The Court then turned to an analysis of irreparable harm.  The Court found in this regard that the independent Board members would likely be protected from monetary damages by El Paso’s exculpatory charter provision, that Mr. Foshee was alone unlikely to be in a position to satisfy a half billion dollar verdict, and that it would be difficult to prove Goldman Sachs or Kinder Morgan was an aider and abettor and therefore liable for damages.  The Court thus concluded that the adequacy of a money damages, post-trial remedy for El Paso’s stockholders was not apparent and that plaintiffs had shown that there was a likelihood of irreparable injury if the Merger were not enjoined. 

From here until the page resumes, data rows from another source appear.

/-- R21, R124: while the LZD runs the program counter never goes back, the output cursor never goes back, and each
token that does not fault moves both. -/
def Obligations.CursorsOnlyAdvance : Prop :=
  ∀ s t : State, BlockInv s → s.run = .busy → s.unit = .lzd → blockStep s = .next t →
    s.ip ≤ t.ip ∧ s.op ≤ t.op ∧
    (select s = some .lit ∨ select s = some .ref → t.run = .busy → s.ip < t.ip ∧ s.op < t.op)

/-! ### Whole runs -/

/-- R130 with the bound of R127: a DECOMP run ends within its bound, and what it leaves is `lz` of the input. -/
def Obligations.DecompComputesLz : Prop :=
  ∀ (s s1 : State) (input : List Byte), BlockInv s → s.run = .idle → s.turns = [] →
    input.length = s.inLen → (∀ a, a < s.inLen → unitAt s.inp a = input[a]?) → exec .decomp s = .next s1 →
    ∃ (n : Nat) (t : State),
      n ≤ 2 + declaredLength input + (declaredLength input + 7) / 8 ∧
      Host.Core.run Sys2Proof.core n s1 = .next t ∧
      match lz input s.params.imgCap with
      | .ok bytes used =>
        endedWell t ∧ t.ip = used ∧ t.imgValid = bytes.length ∧ bytes.length = declaredLength input ∧
          ∀ a, unitAt t.img a = bytes[a]?
      | .fault c info => endedBadly t ∧ t.faultCause = c.code ∧ t.faultInfo = BitVec.ofNat 32 info

/-- R148 with the step count of R147: a PALX run takes 257 steps and leaves every entry of `PAL_EXP` the expansion of
its raw entry. -/
def Obligations.PalxExpandsWholePalette : Prop :=
  ∀ s s1 : State, BlockInv s → s.run = .idle → s.turns = [] → s.palRawValid = true → exec .palx s = .next s1 →
    ∃ t : State, Host.Core.run Sys2Proof.core 257 s1 = .next t ∧
      endedWell t ∧ t.palExpValid = true ∧
      ∀ k, k < 256 → unitAt t.palExp k = (unitAt s.palRaw k).map (expand s.params.layout)

/-- R161 with the step count of R159: a RECON run takes `NPIX + 1` steps and leaves the rows of the image in `OUT`
from the last to the first, each pixel as the three bytes of its palette entry. -/
def Obligations.ReconReversesRows : Prop :=
  ∀ s s1 : State, BlockInv s → s.run = .idle → s.turns = [] → s.imgValid = s.params.npix → s.palExpValid = true →
    exec .recon s = .next s1 →
    ∃ t : State, Host.Core.run Sys2Proof.core (s.params.npix + 1) s1 = .next t ∧
      endedWell t ∧ t.outValid = true ∧
      ∀ x y : Nat, x < s.params.width → y < s.params.height → ∃ (k : Byte) (c : Colour),
        unitAt s.img (y * s.params.width + x) = some k ∧ unitAt s.palExp k.toNat = some c ∧
        unitAt t.out (3 * ((s.params.height - 1 - y) * s.params.width + x)) = some (c.extractLsb' 16 8) ∧
        unitAt t.out (3 * ((s.params.height - 1 - y) * s.params.width + x) + 1) = some (c.extractLsb' 8 8) ∧
        unitAt t.out (3 * ((s.params.height - 1 - y) * s.params.width + x) + 2) = some (c.extractLsb' 0 8)

/-- R185 with R178: a FRAME run on a loaded palette ends, and it leaves `OUT` equal to `frame` of the input and the
raw palette, or the fault that `frame` gives. -/
def Obligations.FrameComputesFrame : Prop :=
  ∀ (s s1 : State) (input : List Byte) (raw : List RawEntry), BlockInv s → s.run = .idle → s.turns = [] →
    input.length = s.inLen → (∀ a, a < s.inLen → unitAt s.inp a = input[a]?) →
    s.palRawValid = true → raw.length = 256 → (∀ k, k < 256 → unitAt s.palRaw k = raw[k]?) →
    exec .frame s = .next s1 →
    ∃ (n : Nat) (t : State), Host.Core.run Sys2Proof.core n s1 = .next t ∧
      match frame s.params input raw with
      | .ok out =>
        endedWell t ∧ t.outValid = true ∧ declaredLength input = s.params.npix ∧
          out.length = s.params.outLen ∧ ∀ a, unitAt t.out a = out[a]?
      | .fault c info => endedBadly t ∧ t.faultCause = c.code ∧ t.faultInfo = BitVec.ofNat 32 info
end

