/-- Buffers in canonical form with equal contents are equal data. -/
theorem Memory.wf_ext {m n : Cells w} (hm : Memory.wf m) (hn : Memory.wf n)
    (h : ∀ a, unitAt m a = unitAt n a) : m = n := by
  induction m generalizing n with
  | nil =>
    cases n with
    | nil => rfl
    | cons q n =>
      obtain ⟨c, v⟩ := q
      have := h c
      simp [unitAt_cons] at this
  | cons p m ih =>
    obtain ⟨b, u⟩ := p
    obtain ⟨hlt, hm⟩ := List.pairwise_cons.1 hm
    cases n with
    | nil => have := h b; simp [unitAt_cons] at this
    | cons q n =>
      obtain ⟨c, v⟩ := q
      obtain ⟨hlt', hn'⟩ := List.pairwise_cons.1 hn
      have hbc : b = c := by
        rcases Nat.lt_trichotomy b c with hl | he | hl
        · have := h b
          rw [unitAt_cons, if_pos rfl, unitAt_cons, if_neg (by omega),
            unitAt_eq_none_of_lt fun r hr => Nat.lt_trans hl (hlt' r hr)] at this
          simp at this
        · exact he
        · have := h c
          rw [unitAt_cons, if_neg (by omega), unitAt_cons, if_pos rfl,
            unitAt_eq_none_of_lt fun r hr => Nat.lt_trans hl (hlt r hr)] at this
          simp at this
      subst hbc
      have huv : u = v := by have := h b; simpa [unitAt_cons] using this
      subst huv
      congr 1
      refine ih hm hn' fun a => ?_
      by_cases hab : a = b
      · subst hab
        rw [unitAt_eq_none_of_lt hlt, unitAt_eq_none_of_lt hlt']
      · have := h a
        simpa [unitAt_cons, hab] using this

/-! ### Whole buffers -/

theorem unitAt_cellsFrom (vs : List (BitVec w)) (a b : Nat) :
    unitAt (cellsFrom a vs) b = if a ≤ b then vs[b - a]? else none := by
  induction vs generalizing a with
  | nil => simp [cellsFrom]
  | cons v vs ih =>
    simp only [cellsFrom, unitAt_cons, ih]
    by_cases h1 : b = a
    · subst h1; simp
    · by_cases h2 : a ≤ b
      · rw [if_neg h1, if_pos (show a + 1 ≤ b by omega), if_pos h2]
        obtain ⟨d, hd⟩ : ∃ d, b - a = d + 1 := ⟨b - a - 1, by omega⟩
        rw [show b - (a + 1) = d by omega, hd, List.getElem?_cons_succ]
      · rw [if_neg h1, if_neg (by omega), if_neg h2]

theorem holds_cellsFrom_zero (vs : List (BitVec w)) (b : Nat) :
    holds (cellsFrom 0 vs) b ↔ b < vs.length := by
  simp [holds, unitAt_cellsFrom]

theorem le_of_mem_cellsFrom {vs : List (BitVec w)} {a : Nat} {p : Nat × BitVec w}
    (h : p ∈ cellsFrom a vs) : a ≤ p.1 := by
  induction vs generalizing a with
  | nil => simp [cellsFrom] at h
  | cons v vs ih =>
    rcases List.mem_cons.1 h with rfl | h
    · exact Nat.le_refl _
    · exact Nat.le_of_succ_le (ih h)

theorem cellsFrom_wf (vs : List (BitVec w)) (a : Nat) : Memory.wf (cellsFrom a vs) := by
  induction vs generalizing a with
  | nil => exact Memory.wf_nil
  | cons v vs ih => exact List.pairwise_cons.2 ⟨fun p hp => le_of_mem_cellsFrom hp, ih (a + 1)⟩

theorem keepBelow_wf {m : Cells w} (n : Nat) (h : Memory.wf m) : Memory.wf (keepBelow n m) :=
  List.Pairwise.filter _ h

theorem unitAt_keepBelow (m : Cells w) (n a : Nat) :
    unitAt (keepBelow n m) a = if a < n then unitAt m a else none := by
  induction m with
  | nil => simp [keepBelow]
  | cons p m ih =>
    obtain ⟨b, v⟩ := p
    unfold keepBelow at ih ⊢
    rw [List.filter_cons]
    split
    · next h =>
      simp only [decide_eq_true_eq] at h
      rw [unitAt_cons, unitAt_cons, ih]
      split
      · next hab => subst hab; rw [if_pos h]
      · rfl
    · next h =>
      simp only [decide_eq_true_eq] at h
      rw [ih, unitAt_cons]
      split
      · rw [if_neg (by omega)]
      · rfl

The Court then turned to the balance of the equities.  The Court focused on the question of whether it should intervene in light of the fact that the El Paso stockholders were to be presented with a fully informed opportunity to accept or reject the Merger and that no rival bid for El Paso had surfaced.  Before answering the question, the Court analyzed the injunctive relief sought by plaintiffs, which it characterized as “an odd mixture of mandatory injunctive relief.”  Essentially, plaintiffs requested an injunction that would (i) direct El Paso to shop itself despite the no-shop provision in the Merger Agreement and (ii) authorize El Paso to terminate the Merger Agreement on grounds not allowed by the Merger Agreement and without paying the termination fee.  If no superior transaction resulted from this process, plaintiffs proposed order further provided that the Court would lift the injunction and force Kinder Morgan to complete the Merger.  The Court noted that such an injunction was an affirmative injunction and not a traditional negative injunction that could be imposed without an evidentiary hearing or undisputed facts, and that it would pose serious inequity on Kinder Morgan by stripping it of its contractual rights while simultaneously obliging it to adhere to its obligations.  The Court therefore denied plaintiffs’ motion for a preliminary injunction, finding that the balance of equities weighed in favor of permitting the El Paso stockholders the opportunity to decide for themselves whether to accept or reject the Merger by way of a fully informed stockholder vote.